[Records from a dataset]
════════════════════
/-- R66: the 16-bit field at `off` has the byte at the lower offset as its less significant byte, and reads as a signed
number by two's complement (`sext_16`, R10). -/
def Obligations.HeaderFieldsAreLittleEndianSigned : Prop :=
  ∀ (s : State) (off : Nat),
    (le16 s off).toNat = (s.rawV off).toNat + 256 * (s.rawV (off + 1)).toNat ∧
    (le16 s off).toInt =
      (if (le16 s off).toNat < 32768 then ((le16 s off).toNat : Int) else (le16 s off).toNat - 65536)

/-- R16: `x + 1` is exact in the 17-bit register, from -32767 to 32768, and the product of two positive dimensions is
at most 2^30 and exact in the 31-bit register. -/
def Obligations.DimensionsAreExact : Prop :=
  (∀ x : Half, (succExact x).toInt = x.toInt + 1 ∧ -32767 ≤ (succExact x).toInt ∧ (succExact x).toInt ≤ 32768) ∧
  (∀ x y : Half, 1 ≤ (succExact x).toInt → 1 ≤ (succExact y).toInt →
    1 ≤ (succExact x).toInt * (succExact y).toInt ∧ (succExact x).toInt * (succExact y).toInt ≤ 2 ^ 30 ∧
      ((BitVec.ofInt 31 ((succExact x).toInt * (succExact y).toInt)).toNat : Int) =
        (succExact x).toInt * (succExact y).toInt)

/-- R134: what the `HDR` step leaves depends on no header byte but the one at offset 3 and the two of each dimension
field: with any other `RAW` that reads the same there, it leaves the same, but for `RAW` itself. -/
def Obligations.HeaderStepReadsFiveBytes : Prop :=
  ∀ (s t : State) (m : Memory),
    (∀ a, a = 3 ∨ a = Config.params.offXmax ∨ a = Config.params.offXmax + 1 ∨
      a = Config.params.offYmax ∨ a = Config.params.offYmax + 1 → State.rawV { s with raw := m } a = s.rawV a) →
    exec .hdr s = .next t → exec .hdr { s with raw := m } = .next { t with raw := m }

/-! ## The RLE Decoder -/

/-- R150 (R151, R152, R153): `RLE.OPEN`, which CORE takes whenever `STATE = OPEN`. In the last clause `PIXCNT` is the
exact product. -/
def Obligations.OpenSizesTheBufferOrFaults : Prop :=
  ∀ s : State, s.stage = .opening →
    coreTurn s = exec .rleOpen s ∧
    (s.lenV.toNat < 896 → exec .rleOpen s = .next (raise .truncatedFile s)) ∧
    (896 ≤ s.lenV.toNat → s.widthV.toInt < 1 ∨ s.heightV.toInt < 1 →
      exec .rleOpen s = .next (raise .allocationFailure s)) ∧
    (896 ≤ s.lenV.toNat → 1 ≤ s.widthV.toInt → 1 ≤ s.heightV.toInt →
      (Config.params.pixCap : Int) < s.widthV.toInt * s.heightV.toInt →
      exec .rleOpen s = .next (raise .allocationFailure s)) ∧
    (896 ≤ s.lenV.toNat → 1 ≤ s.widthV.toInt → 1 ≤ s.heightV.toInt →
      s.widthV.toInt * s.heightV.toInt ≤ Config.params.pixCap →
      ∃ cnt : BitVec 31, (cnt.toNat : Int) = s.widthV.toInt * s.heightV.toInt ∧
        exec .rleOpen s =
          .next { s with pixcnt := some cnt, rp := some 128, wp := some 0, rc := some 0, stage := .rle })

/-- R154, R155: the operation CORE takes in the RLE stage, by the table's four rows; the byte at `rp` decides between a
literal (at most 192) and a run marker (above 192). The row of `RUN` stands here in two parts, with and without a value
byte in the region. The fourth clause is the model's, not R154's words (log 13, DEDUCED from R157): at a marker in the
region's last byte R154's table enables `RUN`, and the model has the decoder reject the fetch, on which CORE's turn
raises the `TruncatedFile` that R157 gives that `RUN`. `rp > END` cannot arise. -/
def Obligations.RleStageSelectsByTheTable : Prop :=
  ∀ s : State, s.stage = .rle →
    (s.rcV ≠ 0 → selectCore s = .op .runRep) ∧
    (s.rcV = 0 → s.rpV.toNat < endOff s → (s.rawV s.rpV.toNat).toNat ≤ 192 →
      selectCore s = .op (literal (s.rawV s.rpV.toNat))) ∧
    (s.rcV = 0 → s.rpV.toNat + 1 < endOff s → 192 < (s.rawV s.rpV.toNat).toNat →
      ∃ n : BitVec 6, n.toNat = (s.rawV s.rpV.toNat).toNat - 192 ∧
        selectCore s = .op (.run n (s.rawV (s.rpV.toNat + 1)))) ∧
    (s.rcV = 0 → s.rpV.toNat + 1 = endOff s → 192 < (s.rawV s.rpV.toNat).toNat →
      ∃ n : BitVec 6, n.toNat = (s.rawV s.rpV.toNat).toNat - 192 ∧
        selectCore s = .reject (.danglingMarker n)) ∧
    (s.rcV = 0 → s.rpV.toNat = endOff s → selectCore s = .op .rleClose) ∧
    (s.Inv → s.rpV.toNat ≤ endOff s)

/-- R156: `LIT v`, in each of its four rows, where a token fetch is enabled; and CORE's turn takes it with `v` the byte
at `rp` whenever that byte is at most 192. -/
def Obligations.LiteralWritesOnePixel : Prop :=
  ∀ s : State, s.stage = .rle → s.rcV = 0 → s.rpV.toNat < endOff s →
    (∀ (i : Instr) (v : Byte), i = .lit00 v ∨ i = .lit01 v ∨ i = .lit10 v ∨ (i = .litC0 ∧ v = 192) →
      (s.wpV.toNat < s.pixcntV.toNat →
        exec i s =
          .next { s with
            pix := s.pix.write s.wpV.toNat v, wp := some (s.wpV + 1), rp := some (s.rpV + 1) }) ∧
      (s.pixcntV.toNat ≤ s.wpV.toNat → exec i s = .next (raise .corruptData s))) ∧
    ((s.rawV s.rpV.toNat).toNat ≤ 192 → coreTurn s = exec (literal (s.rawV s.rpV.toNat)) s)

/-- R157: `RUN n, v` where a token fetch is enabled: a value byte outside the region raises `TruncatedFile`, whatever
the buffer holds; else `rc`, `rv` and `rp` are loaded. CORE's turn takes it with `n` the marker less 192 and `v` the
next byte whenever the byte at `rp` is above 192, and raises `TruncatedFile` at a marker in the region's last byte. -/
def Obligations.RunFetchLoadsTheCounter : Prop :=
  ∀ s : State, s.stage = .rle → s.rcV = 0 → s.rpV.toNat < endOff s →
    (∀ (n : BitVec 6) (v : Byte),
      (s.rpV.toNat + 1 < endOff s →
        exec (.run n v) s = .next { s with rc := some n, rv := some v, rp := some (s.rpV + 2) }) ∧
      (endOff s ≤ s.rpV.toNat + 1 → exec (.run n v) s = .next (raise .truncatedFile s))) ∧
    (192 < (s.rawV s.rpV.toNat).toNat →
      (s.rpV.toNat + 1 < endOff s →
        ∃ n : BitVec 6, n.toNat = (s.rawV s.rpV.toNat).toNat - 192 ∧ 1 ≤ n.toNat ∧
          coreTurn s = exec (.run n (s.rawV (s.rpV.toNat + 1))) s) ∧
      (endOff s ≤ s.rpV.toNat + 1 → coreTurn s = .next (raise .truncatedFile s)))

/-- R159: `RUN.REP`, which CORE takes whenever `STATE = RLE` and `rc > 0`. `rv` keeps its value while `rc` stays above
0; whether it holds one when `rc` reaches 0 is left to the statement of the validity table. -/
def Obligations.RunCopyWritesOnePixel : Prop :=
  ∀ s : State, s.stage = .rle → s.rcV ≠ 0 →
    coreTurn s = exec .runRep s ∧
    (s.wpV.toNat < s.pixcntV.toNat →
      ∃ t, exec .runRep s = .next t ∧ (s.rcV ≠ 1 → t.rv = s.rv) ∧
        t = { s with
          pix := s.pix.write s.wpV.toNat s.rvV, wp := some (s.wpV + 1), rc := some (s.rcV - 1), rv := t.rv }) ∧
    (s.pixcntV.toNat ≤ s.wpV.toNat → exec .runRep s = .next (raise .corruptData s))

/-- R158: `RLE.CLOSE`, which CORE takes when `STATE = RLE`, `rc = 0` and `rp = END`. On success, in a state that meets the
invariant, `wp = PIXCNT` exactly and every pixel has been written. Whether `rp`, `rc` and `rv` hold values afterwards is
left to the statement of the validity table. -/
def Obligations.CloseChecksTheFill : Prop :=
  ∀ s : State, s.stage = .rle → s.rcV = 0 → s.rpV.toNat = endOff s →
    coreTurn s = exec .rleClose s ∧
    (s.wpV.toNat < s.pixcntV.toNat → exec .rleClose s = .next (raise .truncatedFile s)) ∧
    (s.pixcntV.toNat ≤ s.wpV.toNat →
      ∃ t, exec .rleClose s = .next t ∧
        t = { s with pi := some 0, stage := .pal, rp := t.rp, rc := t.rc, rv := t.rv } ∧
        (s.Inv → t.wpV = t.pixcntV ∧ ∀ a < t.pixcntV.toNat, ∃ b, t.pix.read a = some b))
════════════════════
**Aim of the task**
For this task, write out exactly the lines of the entries above, starting at the line with "the buffer holds;" and ending at the line with "1 ≤ n.toNat ∧", both included, and no others.

**Expected answer**
the buffer holds; else `rc`, `rv` and `rp` are loaded. CORE's turn takes it with `n` the marker less 192 and `v` the
next byte whenever the byte at `rp` is above 192, and raises `TruncatedFile` at a marker in the region's last byte. -/
def Obligations.RunFetchLoadsTheCounter : Prop :=
  ∀ s : State, s.stage = .rle → s.rcV = 0 → s.rpV.toNat < endOff s →
    (∀ (n : BitVec 6) (v : Byte),
      (s.rpV.toNat + 1 < endOff s →
        exec (.run n v) s = .next { s with rc := some n, rv := some v, rp := some (s.rpV + 2) }) ∧
      (endOff s ≤ s.rpV.toNat + 1 → exec (.run n v) s = .next (raise .truncatedFile s))) ∧
    (192 < (s.rawV s.rpV.toNat).toNat →
      (s.rpV.toNat + 1 < endOff s →
        ∃ n : BitVec 6, n.toNat = (s.rawV s.rpV.toNat).toNat - 192 ∧ 1 ≤ n.toNat ∧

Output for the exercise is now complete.